-- ==== Sys2Proof/Machine/Check.lean ====
section
/-! DEFINITION. The consistency check: what each enable is decided on (R450 to R458), by the rules of the units' chapters
that carry reason codes. `s` is the state judged, whose enable bits are those of the units admitted so far; `w` has also
the bits still to be judged, as a start-up loads them, and decides what a unit may count on (entry 70). -/

namespace Sys2Proof.Machine

/-- Why a unit is refused: the unit named in REFUSE_UNIT, the reason and its detail (R452). -/
structure Bad where
  kind : Nat
  index : Nat
  reason : Nat
  detail : Nat
deriving DecidableEq, Repr

/-- Reason and detail, none where the rule is kept. -/
abbrev Ruling := Option (Nat × Nat)

/-- A rule that must hold, with the reason and detail of its refusal. -/
def must (ok : Bool) (reason detail : Nat) : Ruling := if ok then none else some (reason, detail)

/-- The first refusal of a list of rules. -/
def firstOf (vs : List Ruling) : Ruling := vs.findSome? id

/-- The first refusal over a list of things judged. -/
def firstAt {α : Type} (xs : List α) (f : α → Ruling) : Ruling := xs.findSome? f

/-- A register's detail: its address [15:0]. -/
def regDetail (a : Nat) : Nat := a % 2 ^ 16

/-- Detail with bit 15 for the south half. -/
def halfDetail (x h : Nat) : Nat := x % 2 ^ 15 + h * 2 ^ 15

/-! ## Enable bits (R450) -/

/-- The enable bit of a unit, none for a kind without one or an index beyond its kind (R450). -/
def enableField (kind i : Nat) : Option Field :=
  match kind with
  | 0 => if i = 0 then some GLOBAL_CTRL.RUN else none
  | 1 => if i < 512 then some (EV_CTRL.EN i) else none
  | 2 => if i < 96 then some (TCH_CTRL.EN i) else none
  | 3 => if i < 256 then some (PD_QGEN.EN i) else none
  | 4 => if i < 64 then some (RC_CTRL.EN i) else none
  | 5 => if i < 32 then some (SH_CTRL.EN i) else none
  | 6 => if i < 32 then some (RG_LANE_CTRL.EN i) else none
  | 7 => if i < 16 then some (RG_GRP_CTRL.EN i) else none
  | 8 => if i < 8 then some (HIP_CTRL.EN i) else none
  | 9 => if i < 2 then some (GA_CTRL.EN i) else none
  | 10 => if i < 64 ∧ i % 32 < 28 then some (GA_IN_A.EN (i / 32) (i % 32)) else none
  | 11 => if i < 5 then some ⟨Addr.TRG_CTRL, i, 1⟩ else none
  | 12 => if i < 4 then some ⟨Addr.PROF_CTRL, i, 1⟩ else none
  | _ => none

/-- Whether a unit's enable bit is set. -/
def State.unitOn (s : State) (kind i : Nat) : Bool := (enableField kind i).any s.on

/-- The kinds in the order of R451, without the device. -/
def checkOrder : List Nat := [8, 6, 7, 5, 4, 3, 9, 10, 2, 1, 11, 12]

/-- Every index of a kind, ascending. -/
def kindIndices (kind : Nat) : List Nat :=
  (List.range (match kind with
    | 1 => 512 | 2 => 96 | 3 => 256 | 4 => 64 | 5 => 32 | 6 => 32 | 7 => 16 | 8 => 8 | 9 => 2 | 10 => 60 | 11 => 5
    | 12 => 4 | _ => 1)).filter fun i => (enableField kind i).isSome

/-- The units enabled of a kind. -/
def State.unitsOn (s : State) (kind : Nat) : List Nat := (kindIndices kind).filter fun i => s.unitOn kind i

/-! ## Areas of the store (R196, R198, R238, R267) -/

/-- A run of bundles. -/
structure Area where
  id : Nat
  half : Nat
  base : Nat
  len : Nat
deriving DecidableEq, Repr

/-- Whether two runs share a bundle. -/
def Area.meets (a b : Area) : Bool :=
  decide (a.base < b.base + b.len) && decide (b.base < a.base + a.len)

/-- Whether a run lies in its half of the store (R28). -/
def Area.inHalf (a : Area) : Bool := decide (a.half * 16384 ≤ a.base) && decide (a.base + a.len ≤ (a.half + 1) * 16384)

/-- The dump loft (R196). -/
def loftArea : Area := ⟨0, 1, loftFirst, 256⟩

/-- The writers' regions (R198). -/
def State.regionAreas (s : State) : List Area :=
  (List.range 1024).filterMap fun w =>
    let n := s.rd (TH_REGION_LEN.LEN w)
    if n = 0 then none else some ⟨w, writerHalf w, s.rd (TH_REGION.BASE w), n⟩

/-- The acquisition rings, by group and half (R182). -/
def State.ringAreas (s : State) : List Area :=
  (List.range 32).filterMap fun i =>
    let (b, n) := s.ring (i / 16) (i % 16)
    if n = 0 then none else some ⟨halfDetail (i % 16) (i / 16), i / 16, b, n⟩

/-- The trace rings (R267). -/
def State.traceAreas (s : State) : List Area :=
  (List.range 2).filterMap fun h =>
    let n := s.rd (PD_TRACE_RING.LEN h)
    if n = 0 then none else some ⟨h, h, s.rd (PD_TRACE_RING.BASE h), n⟩

/-- The shared areas (R325). -/
def State.shareAreas (s : State) : List Area :=
  (List.range 16).filterMap fun i =>
    let (h, j) := (i / 8, i % 8)
    let (b, n) := if h = 0 then (s.rd (RC_SHARE_N.BASE j), s.rd (RC_SHARE_N.LEN j))
      else (s.rd (RC_SHARE_S.BASE j), s.rd (RC_SHARE_S.LEN j))
    if n = 0 then none else some ⟨halfDetail j h, h, b, n⟩

/-- A half's chain pool (R341). -/
def State.poolLen (s : State) (h : Nat) : Nat := if h = 0 then s.rd SH_CHAIN_N.LEN else s.rd SH_CHAIN_S.LEN

/-- The chain pools (R341). -/
def State.poolAreas (s : State) : List Area :=
  (List.range 2).filterMap fun h =>
    let b := if h = 0 then s.rd SH_CHAIN_N.BASE else s.rd SH_CHAIN_S.BASE
    if s.poolLen h = 0 then none else some ⟨h, h, b, s.poolLen h⟩

/-- An area's rule: inside its half, and meeting none of the others (but itself, of its own list). -/
def areaRule (out meet : Nat) (others : List Area) (a : Area) : Ruling :=
  firstOf [must a.inHalf out a.id, must (!others.any fun b => a.meets b) meet a.id]

/-- The other areas of a list. -/
def others (xs : List Area) (a : Area) : List Area := xs.filter fun b => b.id != a.id

/-- Regions, rings, trace rings, shared areas and chain pools (R185, R198, R238, R267, R323, R349). -/
def State.areaRules (s : State) : Ruling :=
  let reg := s.regionAreas
  let ring := s.ringAreas
  let trace := s.traceAreas
  let share := s.shareAreas
  let sum : Nat := ring.foldl (fun n (a : Area) => n + a.len) 0
  firstOf [
    firstAt reg fun a => must a.inHalf 0x30 a.id,
    firstAt reg fun a =>
      must (!((between a.id 616 639 || decide (800 ≤ a.id)) ||
        (others reg a ++ ring ++ [loftArea]).any fun b => a.meets b)) 0x31 a.id,
    firstAt ring fun a => areaRule 0x54 0x54 (others ring a ++ [loftArea]) a,
    must (decide (sum ≤ 28672)) 0x54 ((ring.getLast?.map (·.id)).getD 0),
    firstAt (List.range 2) fun h => must (!(s.on (PD_CTRL.OBS h) && s.rd (PD_TRACE_RING.LEN h) == 0)) 0x27 h,
    firstAt trace fun a => areaRule 0x27 0x27 (reg ++ ring ++ [loftArea]) a,
    firstAt share fun a => areaRule 0x82 0x82 (reg ++ ring ++ trace ++ others share a ++ [loftArea]) a,
    firstAt s.poolAreas fun a => areaRule 0x66 0x66 (reg ++ ring ++ trace ++ share ++ [loftArea]) a]

/-- A writer's region is long enough (R198). -/
def State.regionRule (s : State) (w : Nat) : Ruling := must (decide (9 ≤ s.rd (TH_REGION_LEN.LEN w))) 0x32 w

/-- The longest course that a pitch allows, in Tc (R42, R185). -/
def longestCourse (pitch : Nat) : Nat := 2 ^ [12, 16, 22, 22].getD pitch 22

/-- Rings long enough for their windows (R185): bytes, with 2,560 Tc to a µs. -/
def State.ringRule (s : State) : Ruling :=
  firstAt (List.range 32) fun i =>
    let (h, g) := (i / 16, i % 16)
    let rate := (s.groupSources h g).foldl (fun n x => n + x.2) 0
    let tc := (s.rd (ACQ_PRE.U g) + s.rd (ACQ_POST.U g)) * 256 + longestCourse (s.rd PROF_STAT.PITCH)
    must (!(s.on (ACQ_CTRL.MODE g) && decide ((s.ring h g).2 * 4096 * 2560 < rate * tc))) 0x53 (halfDetail g h)

/-! ## Weights and intake (R220) -/

/-- A half's weights. -/
def State.weightsOf (s : State) (h : Nat) : List Nat :=
  (List.range 12).map fun c => if h = 0 then s.rd (TH_WEIGHT_N.W c) else s.rd (TH_WEIGHT_S.W c)

/-- Sum of a list. -/
def total (xs : List Nat) : Nat := xs.foldl (· + ·) 0

/-- Intake of a half's enabled sources, bytes per µs (R185, R220). -/
def State.intake (s : State) (h : Nat) : Nat :=
  total ((s.enabledPorts.filter fun p => halfOf 512 p == h).map fun p => portRate (s.rd (EV_CTRL.GEN p))) +
    total ((s.enabledChans.filter fun c => halfOf 96 c == h).map s.chanRate)

/-- The weights' sum and the intake test of a half (R220). -/
def State.intakeRule (s : State) (h : Nat) : Ruling :=
  let ws := s.weightsOf h
  let needW := ceilDiv (1024 * s.intake h) 1638400
  let needD := ceilDiv (1024 * 6 * s.intake h) 1638400
  must (decide (total ws ≤ 1024) && decide (needW ≤ total (ws.take 2)) && decide (needD ≤ total (ws.take 8))) 0x33
    (halfDetail needD h)

/-- Both halves' weights and intake. -/
def State.intakeRules (s : State) : Ruling := firstAt (List.range 2) s.intakeRule

/-! ## Queues (R240 to R258, R272) -/

/-- The hardware sources among the enabled units, and the fixed writers, that name a queue (R240). -/
def State.claims (s : State) (q : Nat) : List Nat :=
  ((s.enabledPorts.filter fun p => inRange (s.rd (EV_QUEUE.QBASE p)) (s.rd (EV_QUEUE.QCOUNT p)) q) ++
    ((s.enabledChans.filter fun c => inRange (s.rd (TCH_QUEUE.QBASE c)) (s.rd (TCH_QUEUE.QCOUNT c)) q).map (512 + ·)) ++
    (if (s.reg Addr.NT_CFG) = 0 then [] else
      (if s.rd NT_CFG.QN = q then [614] else []) ++ if s.rd NT_CFG.QS = q then [615] else []) ++
    ((s.listed (Addr.ACQ_MQ 0) 0x40 16).flatMap fun (x : Nat × Nat) =>
      (if bits x.2 0 14 = q then [610] else []) ++ if bits x.2 16 14 = q then [611] else []) ++
    (if s.on TRG_CTRL.PRIMS_COPY then
      (if s.rd TRG_PQ.N = q then [608] else []) ++ if s.rd TRG_PQ.S = q then [609] else [] else []) ++
    ((List.range 2).filter fun h => s.unitOn 9 h && s.rd (GA_Q.N h) == q).map (612 + ·) ++
    ((s.listed (Addr.SH_QCFG_OUTQ 0) 8 16384).filterMap fun (x : Nat × Nat) =>
      if bits x.2 0 14 = q ∧ s.rd (PQ_CFG.SINK x.1) = 1 ∧ s.unitOn 3 (x.1 / 64)
      then some (768 + s.rd (PQ_CFG.TARGET x.1)) else none)).eraseDups

/-- A queue serves owner `o` of half `h`: it lies in that half, and no other source or firmware owns it. -/
def State.ownsAlone (s : State) (o h q : Nat) : Bool :=
  decide (q < 16384) && s.rd (PQ_CFG.HALF q) == h && !s.on (PQ_CFG.FWPUSH q) && (s.claims q).all (· == o)

/-- A source's queues: in its half and its own alone, else `reason`; and in groups enabled, else 0x20 (R242, R272).
(log 134: DEDUCED) -/
def State.queueRules (s w : State) (o h reason : Nat) (qs : List Nat) : Ruling :=
  firstOf [firstAt qs fun q => must (s.ownsAlone o h q) reason q,
    firstAt qs fun q => must (w.unitOn 3 (q / 64)) 0x20 q]

/-- The queues of a range. -/
def queueRange (first count : Nat) : List Nat := (List.range (count + 1)).map (first + ·)

/-- Whether a queue leads a join set (R249). -/
def State.isLeader (s : State) (q : Nat) : Bool := s.rd (PQ_CFG.WAIT q) == 1 && !s.on (PQ_CFG.FOLLOW q)

/-- The queues in groups that are enabled, and those of group `j`. -/
def State.queuesOn (s : State) (j : Option Nat) : List Nat :=
  ((List.range 256).filter fun g => s.unitOn 3 g || j == some g).flatMap fun g => queueRange (64 * g) 63

/-- A leader's join set is valid (R249): it is a member; every other member follows, lies in its half and belongs to no
other set among the queues in use. -/
def State.joinRule (s : State) (inUse : List Nat) (q : Nat) : Ruling :=
  let ms := s.joinSet q
  let others := (inUse.filter fun l => l != q && s.isLeader l).flatMap s.joinSet
  must (ms.contains q && (ms.filter (· != q)).all fun m =>
    decide (m < 16384) && s.on (PQ_CFG.FOLLOW m) && s.rd (PQ_CFG.HALF m) == s.rd (PQ_CFG.HALF q) &&
      !others.contains m) 0x23 q

/-- A class's map in a half, and whether the half may lend to the other's (R256). -/
def State.classServed (s : State) (h c : Nat) (cores : Nat → Nat → Bool) : Bool :=
  cores h c || (s.on (PD_LEND.EN h) && cores (1 - h) c)

/-- One queue of a group (R243, R247, R249, R253, R256, R258, R272, R345, R349). -/
def State.queueRule (s w : State) (inUse : List Nat) (q : Nat) : Ruling :=
  let h := s.rd (PQ_CFG.HALF q)
  let sink := s.rd (PQ_CFG.SINK q)
  let t := s.rd (PQ_CFG.TARGET q)
  let cap := s.rd (PQ_LIM.CAP q)
  let c := s.rd (PQ_CFG.CLASS q)
  let outq := s.rd (SH_QCFG_OUTQ.OUTQ q)
  firstOf [
    must (decide (8 ≤ cap) && decide (cap ≤ 4095)) 0x22 q,
    must (s.rd (PQ_LIM.TMO q) != 0) 0x24 q,
    must (sink != 3 && (sink != 1 || (decide (t < 32) && halfOf 32 t == h)) &&
      (sink != 2 || (decide (t < 16) && halfOf 16 t == h))) 0x26 q,
    must (sink != 1 || w.unitOn 5 t) 0x60 q,
    must (sink != 1 || (decide (8 ≤ s.rd (SH_QCFG.BLKMAX q)) && decide (s.rd (SH_QCFG.BLKMAX q) ≤ 16))) 0x62 q,
    must (sink != 1 || s.rd (SH_QCFG.ORDER q) != 3) 0x63 q,
    must (sink != 1 || (s.ownsAlone (768 + t) h outq && s.rd (PQ_CFG.SINK outq) != 1)) 0x64 q,
    must (decide (s.rd (PQ_CFG.WAIT q) ≤ 3)) 0x28 q,
    if s.isLeader q then s.joinRule inUse q else none,
    must (sink != 0 || s.classServed h c fun h c => s.rd (PD_CLASS_MAP.CORES h c) != 0) 0x25 (halfDetail c h),
    match s.claims q with
    | [] => none
    | [o] => must (writerHalf o == h && !s.on (PQ_CFG.FWPUSH q)) 0x20 q
    | _ => some (0x20, q)]

/-- The streams that an engine is given by the enabled queues (R330, R349). -/
def State.streamsOf (s : State) (inUse : List Nat) (e : Nat) : Nat :=
  (inUse.filter fun q => s.rd (PQ_CFG.SINK q) == 1 && s.rd (PQ_CFG.TARGET q) == e).length

/-- The dump queue, when it is named and lies in group `j`: in the half that `PQ_CFG.HALF` names, and with `SINK` RIDGE
(R505). -/
def State.dumpRule (s : State) (j : Nat) : Ruling :=
  let q := s.rd MG_DUMP.Q
  if s.reg Addr.MG_DUMP = 0 ∨ q / 64 ≠ j then none
  else firstOf [must (s.queueHalf q == s.rd (PQ_CFG.HALF q)) 0x20 q, must (s.rd (PQ_CFG.SINK q) == 2) 0x26 q]
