/-- The ledger is read (R492): counters, spares, the end of the previous run and the first epoch.
(log 11: DEDUCED; 45: PRESUMED) -/
def State.readLedger (s : State) : State :=
  let s : State := { s with mg := { s.mg with
    tally := [], written := [], events := [], waiting := [], writing := none, lapAt := 0, commitAt := 0,
    binnedTo := 0, sinceBase := 0 } }
  let (l, s) := s.restoreBooks
  let s := s.applySpares.judgeEnd l
  let s := s.takeReserve.flag LG_STAT.VALID
  s.wr MG_DUMP_STAT.NO (s.tallyOf 0x0708)

end Sys2Proof.Machine
end

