/-- Word 1 of a dump record (R506). -/
def DumpRec.word1 (r : DumpRec) (no : Nat) (fatal : Bool) : Word :=
  mkWord [(0, 16, no), (16, 8, r.section_), (24, 8, r.part), (32, 1, b2n r.last), (33, 1, b2n fatal),
    (34, 1, b2n fatal), (48, 16, r.poisoned), (64, 32, r.first), (96, 16, r.data.length)]

/-- TYPE of DUMP (R205). -/
def typeDump : Nat := 9

/-- A dump record is written at a place of the loft, held, and its descriptor pushed where its queue takes it
(R504, R505). -/
def State.putDump (s : State) (d : DumpSt) (no at_ : Nat) (r : DumpRec) : State :=
  let len := r.data.length + 2
  let x := s.writer 616
  let q := s.rd MG_DUMP.Q
  let fl : HdrFlags := { s.quality with poison := decide (0 < r.poisoned) }
  let h := header typeDump 0x7001 s.epoch d.course len fl (s.rd NODE_ID.ID) x.seq
  let s := s.setWriter 616 { x with seq := (x.seq + 1) % 2 ^ 16 }
  let ws : DumpWords := (h, false) :: (r.word1 no d.fatal, false) :: r.data
  let s := s.each ws.zipIdx fun s (w : (Word × Bool) × Nat) => s.storeWord (at_ + w.2) w.1.1
  let s := s.hold ⟨at_, len⟩
  let desc := s.fillDesc q
    { queue := q, course := d.course, len := len, bundle := at_ / 256, word := at_ % 256 : Desc }
  let s : State := { s with mg := { s.mg with loft := s.mg.loft ++ [desc] } }
  if s.queueRefuses q then s else s.pushQueue q desc s.epoch

/-- The records of a dump are written one after the other from word 0 of the loft (R506). (log 125: DEDUCED) -/
def State.putDumps (s : State) (d : DumpSt) (no : Nat) : Nat → List DumpRec → State
  | _, [] => s
  | at_, r :: rs => (s.putDump d no at_ r).putDumps d no (at_ + r.data.length + 2) rs

/-- The dump stands complete in the loft (R504, R505): counted, and its DUMP event asked for. (log 125: DEDUCED) -/
def State.writeDump (s : State) (d : DumpSt) : State :=
  let s := s.tally 0x0708
  let no := s.tallyOf 0x0708 % 2 ^ 16
  let (rs, s) := s.dumpRecs d
  let s := s.putDumps d no (loftFirst * 256) rs
  let s : State := { s with mg := { s.mg with dump := none } }
  let s := ((s.wr MG_DUMP_STAT.BUSY 0).flag MG_DUMP_STAT.HELD).wr MG_DUMP_STAT.NO no
  let f := s.mg.fatal
  let cause := if d.fatal then (f.map (·.cause)).getD 0 else 0
  let s := if d.fatal then
      s.ledgerEvent 0x05 [cause, (f.map (·.unit)).getD 0, b2n ((f.map (·.immediate)).getD false)]
    else s
  s.ledgerEvent 0x06 [no, cause, rs.length, rs.foldl (fun n r => n + r.poisoned) 0]

/-- What the DUMP directive does (R464, R505). (log 125: DEDUCED) -/
def dirDump (d : Dir) (s : State) : State :=
  s.dirCheck d (d.data == 0) fun s => State.dirGrant d (s.startDump false)

/-- DUMP (R464, R505). -/
def execDump (r : DirReq) (s : State) : Out := .next (s.directive 0x10 r noArgs dirDump)

end Sys2Proof.Machine
end

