-- ==== Sys2Proof/Machine/Core.lean ====
section
/-! DEFINITION. The machine behind the host's interface. -/

def Sys2Proof.core : Host.Core :=
  { State := Sys2Proof.Machine.State, Fault := Sys2Proof.Machine.Fault,
    Refusal := Sys2Proof.Machine.Refusal, step := Sys2Proof.Machine.step,
    reset := Sys2Proof.Machine.State.reset }
end

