-- ==== Sys2Proof/Certificates/Slice0/Obligations.lean ====
section
/-! DEFINITION. The statements for the provers: what the commands do, by the spec's numbered rules. -/

open Sys2Proof Sys2Proof.Machine

/-! ## The queue, reset and power -/

/-- A step runs the command at the front of the queue with the queue's rest (entry 1). -/
def Obligations.StepRunsFrontCommand : Prop :=
  ∀ (s : State) (c : Instr) (rest : List Instr), s.pending = c :: rest → step s = exec c { s with pending := rest }

/-- An empty queue never stops the block, and while device time runs it moves on by one coarse tick (R10, R52, entry 2).
No command is refused or faults, in any state: every step goes on. -/
def Obligations.IdleAndEveryStepGoesOn : Prop :=
  (∀ s : State, s.pending = [] →
     ∃ t, step s = .next t ∧ (s.time.runs = true → ∃ u : State, u.now = s.now + tcTf ∧ t = u.mgmtDuties.ledgerStart)) ∧
  (∀ s : State, s.GoesOn)

/-- What the device holds right after reset (R23, R46, R48, R445, R448): not in RUN, start-up at its first step, device
time not started, the store unwritten, every memory in its canonical form, and the registers with a reset value of their
own at it. -/
def Obligations.ResetStateAsTheSpecHasIt : Prop :=
  State.reset.running = false ∧ State.reset.rd BOOT_STAT.STAGE = 0 ∧ State.reset.time.runs = false ∧
  State.reset.th.words = [] ∧ State.reset.pending = [] ∧ State.reset.memoryOk = true ∧
  (State.reset.reg Addr.IDENT).toNat = 0x5196E711 ∧ (∀ a, State.reset.reg a = regReset a) ∧
  (∀ k : Core, ∀ n : Nat, n ≠ csrVBASE → (State.reset.core k.val).csrAt n = 0) ∧ State.reset.scanOk

/-- Power good and RESET_N (R46, R48, R445, R516, R518, R531): each edge that begins or keeps a cold reset leaves the
device out of RUN with device time stopped and the memories kept; the release samples the strap. A thermal trip (R500):
every island but the NVM island is in cold reset; that finishes the record in progress, or begins a THERM_TRIP event,
and enters reset when its grace ends, a record not finished being abandoned. -/
def Obligations.PowerResetPinsAndThermalTrip : Prop :=
  (∀ (s : State) (strap : BitVec 8),
     (s.pins.powerGood = false → s.pins.resetLow = false →
       s.Completes (.powerGoodRise strap) fun t =>
         t.pins.powerGood = true ∧ t.pins.thermTrip = false ∧ t.rd STRAP.NODE = strap.toNat ∧ t.running = false ∧
         t.time.runs = false ∧ t.rd BOOT_STAT.STAGE = 0 ∧ t.th.words = [] ∧ s.SameNvm t) ∧
     (s.pins.powerGood = true →
       s.Completes .powerGoodFall fun t =>
         t.pins.powerGood = false ∧ t.running = false ∧ t.time.runs = false ∧ t.pins.answered = false ∧
         t.th.words = [] ∧ s.SameNvm t) ∧
     (s.pins.resetLow = false → s.pins.powerGood = true →
       s.Completes .resetNAssert fun t =>
         t.pins.resetLow = true ∧ t.rd RST_CAUSE.KIND = 1 ∧ t.running = false ∧ t.time.runs = false ∧
         t.rd BOOT_STAT.STAGE = 0 ∧ s.SameNvm t) ∧
     (s.pins.resetLow = true → s.pins.powerGood = true →
       s.Completes (.resetNRelease strap) fun t =>
         t.pins.resetLow = false ∧ t.pins.thermTrip = false ∧ t.rd STRAP.NODE = strap.toNat ∧
         t.soffit.boundary = 0 ∧ (∀ a, a ≠ Addr.STRAP → t.reg a = s.reg a) ∧ t.time = s.time ∧ s.SameNvm t)) ∧
  (∀ (s : State) (temps : BitVec 96),
     (s.pins.powerGood = true → s.pins.thermTrip = false → s.pins.resetLow = false → s.rd LG_STAT.VALID = 1 →
       s.Completes (.thermalTrip temps) fun t =>
         t.pins.thermTrip = true ∧ t.mg.grace = true ∧ t.running = false ∧ t.time.runs = false ∧
         t.mg.ledger = s.mg.ledger ∧ t.rd LG_HEAD.LINE = s.rd LG_HEAD.LINE ∧
         (∀ r, s.mg.writing = some r → t.mg.writing = some r) ∧
         (s.mg.writing = none → t.mg.writing = some (s.tripRecord temps))) ∧
     (s.mg.grace = true →
       s.Completes .nvmGraceEnd fun t =>
         t.mg.writing = none ∧ t.mg.grace = false ∧ t.running = false ∧ s.SameNvm t))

- _Required action_:
Please give back exactly the lines of this listing beginning at the line with "R505). (log 125: DEDUCED) -/" and ending with the line with "(c : Instr)", both included, and nothing else.

- _Exercise output_:
/-- What the DUMP directive does (R464, R505). (log 125: DEDUCED) -/
def dirDump (d : Dir) (s : State) : State :=
  s.dirCheck d (d.data == 0) fun s => State.dirGrant d (s.startDump false)

/-- DUMP (R464, R505). -/
def execDump (r : DirReq) (s : State) : Out := .next (s.directive 0x10 r noArgs dirDump)

end Sys2Proof.Machine
end

-- ==== Sys2Proof/Machine/Core.lean ====
section
/-! DEFINITION. The machine behind the host's interface. -/

def Sys2Proof.core : Host.Core :=
  { State := Sys2Proof.Machine.State, Fault := Sys2Proof.Machine.Fault,
    Refusal := Sys2Proof.Machine.Refusal, step := Sys2Proof.Machine.step,
    reset := Sys2Proof.Machine.State.reset }
end

-- ==== Sys2Proof/Certificates/Slice0/Obligations.lean ====
section
/-! DEFINITION. The statements for the provers: what the commands do, by the spec's numbered rules. -/

open Sys2Proof Sys2Proof.Machine

/-! ## The queue, reset and power -/

/-- A step runs the command at the front of the queue with the queue's rest (entry 1). -/
def Obligations.StepRunsFrontCommand : Prop :=
  ∀ (s : State) (c : Instr) (rest : List Instr), s.pending = c :: rest → step s = exec c { s with pending := rest }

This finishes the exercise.